INSTRUCTIONS FOR THE TASK —
Starting with the first line and ending with the one that holds "belongs to. -/", retype the entries exactly.

MATERIALS PROVIDED —
▼

-- ==== Sys2Proof/Machine/Task.lean ====
section
/-! DEFINITION. The instructions of the Task engine (R303 to R331). -/
namespace Sys2Proof.Machine

/-- The task that the Helm served belongs to. -/
def State.myTask (s : State) : Option (Nat × Nat) := s.taskOf s.cur

/-- References that the issuer's task holds (R314). -/
def State.myRefs (s : State) : List (X64 × Nat) :=
  match s.myTask with
  | some (d, i) => (s.taskAt d i).refs
  | none => []

def State.setMyRefs (s : State) (rs : List (X64 × Nat)) : State :=
  match s.myTask with
  | some (d, i) => s.modTask d i fun t => { t with refs := rs }
  | none => s

/-! Reading a control block (R306). -/

/-- Bytes and fields of a checked control block, with the state that the read leaves. -/
structure TcbRead where
  tcb : Tcb
  die : Nat
  at0 : State
  deriving DecidableEq, Repr

/-- Images of a control block, checked as HLD checks (R306 step 5). -/
def State.imagesFault (s : State) (addr : X64) : List Handle → Nat → Option Flt
  | [], _ => none
  | h :: t, i =>
    match s.imageFault h (addr + BitVec.ofNat 64 (0x80 + 32 * i)) with
    | some f => some f
    | none => s.imagesFault addr t (i + 1)

/-- The gang is larger than what its world's berth holds on a die, or the world's guarantee than what a DEGRADED berth has left
(R306 step 4, R405). -/
def State.tooLarge (s : State) (world die gsize : Nat) : Bool :=
  let w := s.world world
  decide ((s.coresHeld w.berth die).length < gsize) || (s.berth w.berth).short w.guarM w.guarS

/-- ReadAndCheckTCB of R306, steps 1 to 5, against the code handle of the task. ETVAL of ARITH 12 is not stated (log 16). -/
def State.readTcb (s : State) (h : Handle) (off : Int) (code : Handle) : Except Flt TcbRead := do
  let (bs, _, s') ← s.load s.helmAcc h off 384 64 false fmt123
  let addr := etval (h.base.toNat + off)
  if tcbBad bs then .error ⟨.reservedField, 0, addr⟩
  else
    let t ← s'.readLoop s'.helmAcc code (Tcb.ofBytes bs) addr
    let die := if t.die = 15 then dieOf s.cur else t.die
    if t.sup ∧ !s.me.supervisor then .error ⟨.privilege, 0, 0⟩
    else if s.tooLarge s.me.world die t.gsize then .error ⟨.arith, 12, Config.freeEtval s.fresh⟩
    else
      match s'.imagesFault addr t.himg 0 with
      | some f => .error f
      | none => .ok ⟨{ t with himg := t.himg.map s.reviewed }, die, s'⟩

/-! Entries and arming (R303, R310). -/

/-- The entry that a new task takes: the lowest free one, else the lowest plain task that is DONE (R303). -/
def State.freeEntry (s : State) (die : Nat) : Option Nat :=
  ((List.range 4096).find? fun i => (s.taskAt die i).st == .free).or
    ((List.range 4096).find? fun i => (s.taskAt die i).st == .done && !(s.taskAt die i).future)

/-- A task in an entry, before its waits are entered. -/
def newTask (old : Task) (world : Nat) (future : Bool) (tcb : Tcb) (code : Handle) (recAt : RecAt)
    (carry : List (Nat × Nat × Nat)) (clk : Clock) : Task :=
  { Task.free with
    inc := old.inc + 1, st := .waiting, world := world, future := future, tcb := tcb, code := code, recAt := recAt,
    pri := tcb.pri, waitsLeft := tcb.wcount, carry := carry, reach := natOf future, clk := clk }

/-- Arm of R310: the first wait, or READY at once. In a world that is ENDING it is cancelled with every other task (R366). -/
def State.arm (s : State) (die idx : Nat) : State :=
  let t := s.taskAt die idx
  let s := if t.tcb.wcount = 0 then s.makeReady die idx false
    else s.enterSem (semKey t.world die t.tcb.ws) (.task die idx t.inc.toNat)
  if (s.world t.world).st = .ending then s.cancelTask die idx else s

/-- Timelines that a carry mask names, with the numbers assigned now (R111, R324). -/
def State.carryOf (s : State) (mask : BitVec 5) : List (Nat × Nat × Nat) :=
  (List.range 5).filterMap fun q =>
    if mask.getLsbD q then some (s.cur, q, if q = 4 then s.me.fab.assigned else (s.me.cq q).assigned) else none

/-- The token checks of TOK (R306 step 6, R314). -/
def State.tokFault (s : State) (tok : X64) : Option Flt :=
  if tok = 0 then none
  else
    match s.findTask s.me.world tok with
    | none => some ⟨.futureInvalid, 1, tok⟩
    | some (d, i) => if holdsRef s.myRefs (s.idOf d i) then none else some ⟨.futureInvalid, 5, tok⟩

/-- SPAWN and TLAUNCH (R324). -/
def launchRes (s : State) (future : Bool) (h : Handle) (off : Int) (xc : XReg) (mask : BitVec 5) : HRes :=
  HRes.of (s.readTcb h off s.me.code) fun r =>
    let t := r.tcb
    match s.tokFault t.tok with
    | some f => .fault f
    | none =>
      if future ∧ 32 ≤ s.myRefs.length then .fault ⟨.arith, 10, Config.freeEtval s.fresh⟩
      else
        match s.freeEntry r.die with
        | none => .stall s
        | some i =>
          let s' := r.at0
          let tok := (s.findTask s.me.world t.tok).map fun p => s.idOf p.1 p.2
          let new := newTask (s.taskAt r.die i) s.me.world future t s.me.code (.viaHandle h off s.cur) (s.carryOf mask)
            (s.clkOf s.cur .h)
          let moved := if t.tok = 0 then none else tok
          let new := { new with refs := (moved.map fun x => (x, 1)).toList }
          let s' := s'.setTask r.die i new
          let id := s'.idOf r.die i
          let refs := match moved with
            | some x => dropRefOne s.myRefs x
            | none => s.myRefs
          let s' := s'.setMyRefs (if future then addRef refs id else refs)
          retireX ((s'.tick s.cur .h).arm r.die i) xc id

/-- SPAWN (R324). -/
def execSpawn (h : HReg) (xa xc : XReg) (carry : BitVec 5) (imm : BitVec 32) (s : State) : Out3 :=
  helmC s (launchRes s true (s.me.getH h) (s.hOff xa imm) xc carry)

/-- TLAUNCH (R324). -/
def execTlaunch (h : HReg) (xa xc : XReg) (carry : BitVec 5) (imm : BitVec 32) (s : State) : Out3 :=
  helmC s (launchRes s false (s.me.getH h) (s.hOff xa imm) xc carry)

/-! Instructions that name a task (R315). -/

/-- A valid identifier, or FUTURE_INVALID 1. -/
def withTask (s : State) (id : X64) (k : Nat → Nat → HRes) : HRes :=
  match s.findTask s.me.world id with
  | some (d, i) => k d i
  | none => .fault ⟨.futureInvalid, 1, id⟩

/-- A valid token of a future, or FUTURE_INVALID 1 or 6. -/
def withFuture (s : State) (id : X64) (k : Nat → Nat → HRes) : HRes :=
  withTask s id fun d i => if (s.taskAt d i).future then k d i else .fault ⟨.futureInvalid, 6, id⟩

/-- Is an identifier stale: of the issuer's world and a die, but no task's (R326, R331)? -/
def staleId (world : Nat) (id : X64) : Bool := fieldOf id.toNat 63 52 == world && decide (fieldOf id.toNat 19 16 ≤ 5)

/-- As withTask, with a result for a stale identifier. -/
def withStale (s : State) (id : X64) (xc : XReg) (k : Nat → Nat → HRes) : HRes :=
  match s.findTask s.me.world id with
  | some (d, i) => k d i
  | none => if staleId s.me.world id then retireX s xc 0 else .fault ⟨.futureInvalid, 1, id⟩

/-- FREF (R314, R327). -/
def execFref (xa : XReg) (s : State) : Out3 :=
  let id := s.me.getX xa
  helmC s <| withFuture s id fun d i =>
    let tok := s.idOf d i
    let t := s.taskAt d i
    if !holdsRef s.myRefs tok then .fault ⟨.futureInvalid, 5, id⟩
    else if 65535 ≤ t.reach then .fault ⟨.arith, 10, Config.freeEtval s.fresh⟩
    else .retire ((s.setTask d i { t with reach := t.reach + 1 }).setMyRefs (addRef s.myRefs tok))

/-- Drop one of the issuer's references (R314, R316). -/
def State.dropMine (s : State) (tok : X64) : State := (s.setMyRefs (dropRefOne s.myRefs tok)).dropRef tok

/-- FDROP (R327). -/
def execFdrop (xa : XReg) (s : State) : Out3 :=
  let id := s.me.getX xa
  helmC s <| withFuture s id fun d i =>
    let tok := s.idOf d i
    if !holdsRef s.myRefs tok then .fault ⟨.futureInvalid, 5, id⟩ else .retire (s.dropMine tok)

/-- Set a task's priority; a READY task goes to the tail of its new level (R326, R327). -/
def State.setPri (s : State) (die idx pri : Nat) : State :=
  let t := s.taskAt die idx
  if t.st = .ready then ((s.unready die idx).setTask die idx { t with pri := pri }).makeReady die idx false
  else s.setTask die idx { t with pri := pri }

/-- The result of FGET, and the reference that it drops (R327 step 4). -/
def fgetDone (s : State) (xc : XReg) (v : X64) (drop : Bool) (tok : X64) : HRes :=
  let s := s.modMe fun k => k.setX xc v
  .retire (if drop ∧ holdsRef s.myRefs tok then s.dropMine tok else s)

/-- FGET (R327). -/
def fgetRes (s : State) (drop : Bool) (id : X64) (xc : XReg) : HRes :=
  match s.awaited .h with
  | some w =>
    if !w.done then .stall s
    else
      match w.kind with
      | .ended status => .fault ⟨.futureInvalid, 4, BitVec.ofNat 64 status⟩
      | .future d i => fgetDone (s.takeAnswer .h w) xc w.value drop (s.idOf d i)
      | _ => fgetDone (s.takeAnswer .h w) xc w.value drop id
  | none =>
    withFuture s id fun d i =>
      let t := s.taskAt d i
      if drop ∧ !holdsRef s.myRefs (s.idOf d i) then .fault ⟨.futureInvalid, 5, id⟩
      else
        let s := if (t.st = .waiting ∨ t.st = .ready) ∧ t.pri < t.tcb.dpri then s.setPri d i t.tcb.dpri else s
        match t.pub with
        | some v => fgetDone (s.learn s.cur .h t.pubClk) xc v drop (s.idOf d i)
        | none =>
          if t.st = .done then .fault ⟨.futureInvalid, 4, BitVec.ofNat 64 t.outcome.status⟩
          else .stall (s.modStrm s.cur .h fun v => { v with wait := some ⟨.future d i, false, 0, [], 0⟩ })

def execFget (drop : Bool) (xa xc : XReg) (s : State) : Out3 := helmC s (fgetRes s drop (s.me.getX xa) xc)

/-- FDONE (R328). A core without a task publishes nothing and is refused as a plain task is. -/
def fdoneRes (s : State) (x : X64) : HRes :=
  match s.myTask with
  | none => .fault ⟨.futureInvalid, 3, 0⟩
  | some (d, i) =>
    let t := s.taskAt d i
    if !t.future then .fault ⟨.futureInvalid, 3, s.idOf d i⟩
    else if t.pub.isSome then .fault ⟨.futureInvalid, 2, s.idOf d i⟩
    else
      let clk := s.clkOf s.cur .h
      let s := s.setTask d i { t with pub := some x, pubClk := clk }
      .retire ((s.answerFgets d i ⟨.future d i, true, x, clk, 0⟩).tick s.cur .h)

def execFdone (xa : XReg) (s : State) : Out3 := helmC s (fdoneRes s (s.me.getX xa))

/-- RPOINT: a marked task is reclaimed, and the Helm does not retire it (R329). -/
def execRpoint (s : State) : Out3 :=
  helmC s <|
    match s.myTask with
    | some (d, i) => if (s.taskAt d i).marked then .stall (s.reclaim d i) else .retire s
    | none => .retire s

/-- TARM: a HELD task takes a new control block and is READY at once (R325). The task stays on its die even where the block names
another, on which its gang size is then checked; a result that it had published stays published; and every check of the new block comes
before that of the state, FUTURE_INVALID 7: the manual says none of the three (log 30). -/
def tarmRes (s : State) (h : Handle) (off : Int) (id : X64) : HRes :=
  withTask s id fun d i =>
    let t := s.taskAt d i
    HRes.of (s.readTcb h off t.code) fun r =>
      if t.st ≠ .held then .fault ⟨.futureInvalid, 7, id⟩
      else
        let t := { t with
          tcb := r.tcb, pri := r.tcb.pri, recAt := .viaHandle h off s.cur, clk := clkJoin t.clk (s.clkOf s.cur .h),
          phase := 0, run := 0, placed := false, saved := false, outcome := ⟨0, 0, 0, 0, 0⟩ }
        .retire (((r.at0.setTask d i t).tick s.cur .h).makeReady d i false)

def execTarm (h : HReg) (xa xb : XReg) (imm : BitVec 32) (s : State) : Out3 :=
  helmC s (tarmRes s (s.me.getH h) (s.hOff xa imm) (s.me.getX xb))

/-- Codes of Table 11.2. -/
def TaskSt.code : TaskSt → Nat
  | .free => 0
  | .waiting => 1
  | .ready => 2
  | .running => 3
  | .held => 4
  | .done => 5
  | .yielded => 6

/-- TCANCEL (R326). -/
def execTcancel (xa xc : XReg) (s : State) : Out3 :=
  helmC s <| withStale s (s.me.getX xa) xc fun d i =>
    let t := s.taskAt d i
    let s := s.modMe fun k => k.setX xc (BitVec.ofNat 64 t.st.code)
    .retire <|
      match t.st with
      | .waiting | .ready | .held | .yielded => s.completeTask d i .cancelled t.clk
      | .running => s.setTask d i { t with marked := true }
      | .done | .free => s

/-- REQUEUE (R326). ETVAL of ARITH 13 is not stated (log 16); that fault comes before the look at the identifier, for which the manual
gives no order (log 30). -/
def execRequeue (xa xb xc : XReg) (s : State) : Out3 :=
  let p := s.me.getX xb
  helmC s <|
    if 16 ≤ p.toNat then .fault ⟨.arith, 13, Config.freeEtval s.fresh⟩
    else withStale s (s.me.getX xa) xc fun d i =>
      retireX (s.setPri d i p.toNat) xc (BitVec.ofNat 64 (s.taskAt d i).pri)

/-! Positions (R320, R330). -/

/-- The core's part of a pending yield: drained, it waits for its gang (R320). -/
def State.yieldWait (s : State) (d i : Nat) (x : X64) : State :=
  let s := s.modMe fun k => { k with hrun := .yielding }
  s.modTask d i fun t =>
    { t with yielded := s.cur :: t.yielded, yieldPos := if s.me.rank = 0 then x else t.yieldPos }

/-- YIELD (R320, R330). -/
def yieldRes (s : State) (x : X64) : HRes :=
  let fold (s : State) : State := if s.me.rank = 0 then s.foldTranscript s.me.world x else s
  match s.myTask with
  | none => .retire (fold s)
  | some (d, i) =>
    if !(s.taskAt d i).yieldPend then .retire (fold s)
    else if s.me.busy ∨ !s.me.drained then .stall s
    else .stall ((fold s).yieldWait d i x)

def execYield (xa : XReg) (s : State) : Out3 := helmC s (yieldRes s (s.me.getX xa))

/-- GPOS (R330). -/
def execGpos (xc : XReg) (s : State) : Out3 :=
  helmC s (retireX s xc (match s.myTask with
    | some (d, i) => (s.taskAt d i).gpos
    | none => 0))

/-- GANG (R330). -/
def execGang (xa xc : XReg) (s : State) : Out3 :=
  let x := s.me.getX xa
  helmC s <|
    match (s.gangCores s.cur)[x.toNat]? with
    | some c => retireX s xc (BitVec.ofNat 64 c)
    | none => .fault ⟨.arith, 11, x⟩

/-- What TSTAT reads of a task (R331). -/
def Task.stat (t : Task) (sel : BitVec 2) : X64 :=
  if sel = 0 then
    BitVec.ofNat 64 (t.st.code + t.outcome.status * 2 ^ 8 + t.outcome.sub * 2 ^ 16 + t.pri * 2 ^ 24 + t.reach * 2 ^ 32)
  else if sel = 1 then t.valueWord
  else if t.st = .running then BitVec.ofNat 64 (t.cores.headD 0x3FF) else 0x3FF

/-- TSTAT (R331). -/
def execTstat (sel : BitVec 2) (xa xc : XReg) (s : State) : Out3 :=
  helmC s <| withStale s (s.me.getX xa) xc fun d i => retireX s xc ((s.taskAt d i).stat sel)

end Sys2Proof.Machine
end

▲

ANSWER SPACE —
-- ==== Sys2Proof/Machine/Task.lean ====
section
/-! DEFINITION. The instructions of the Task engine (R303 to R331). -/
namespace Sys2Proof.Machine

/-- The task that the Helm served belongs to. -/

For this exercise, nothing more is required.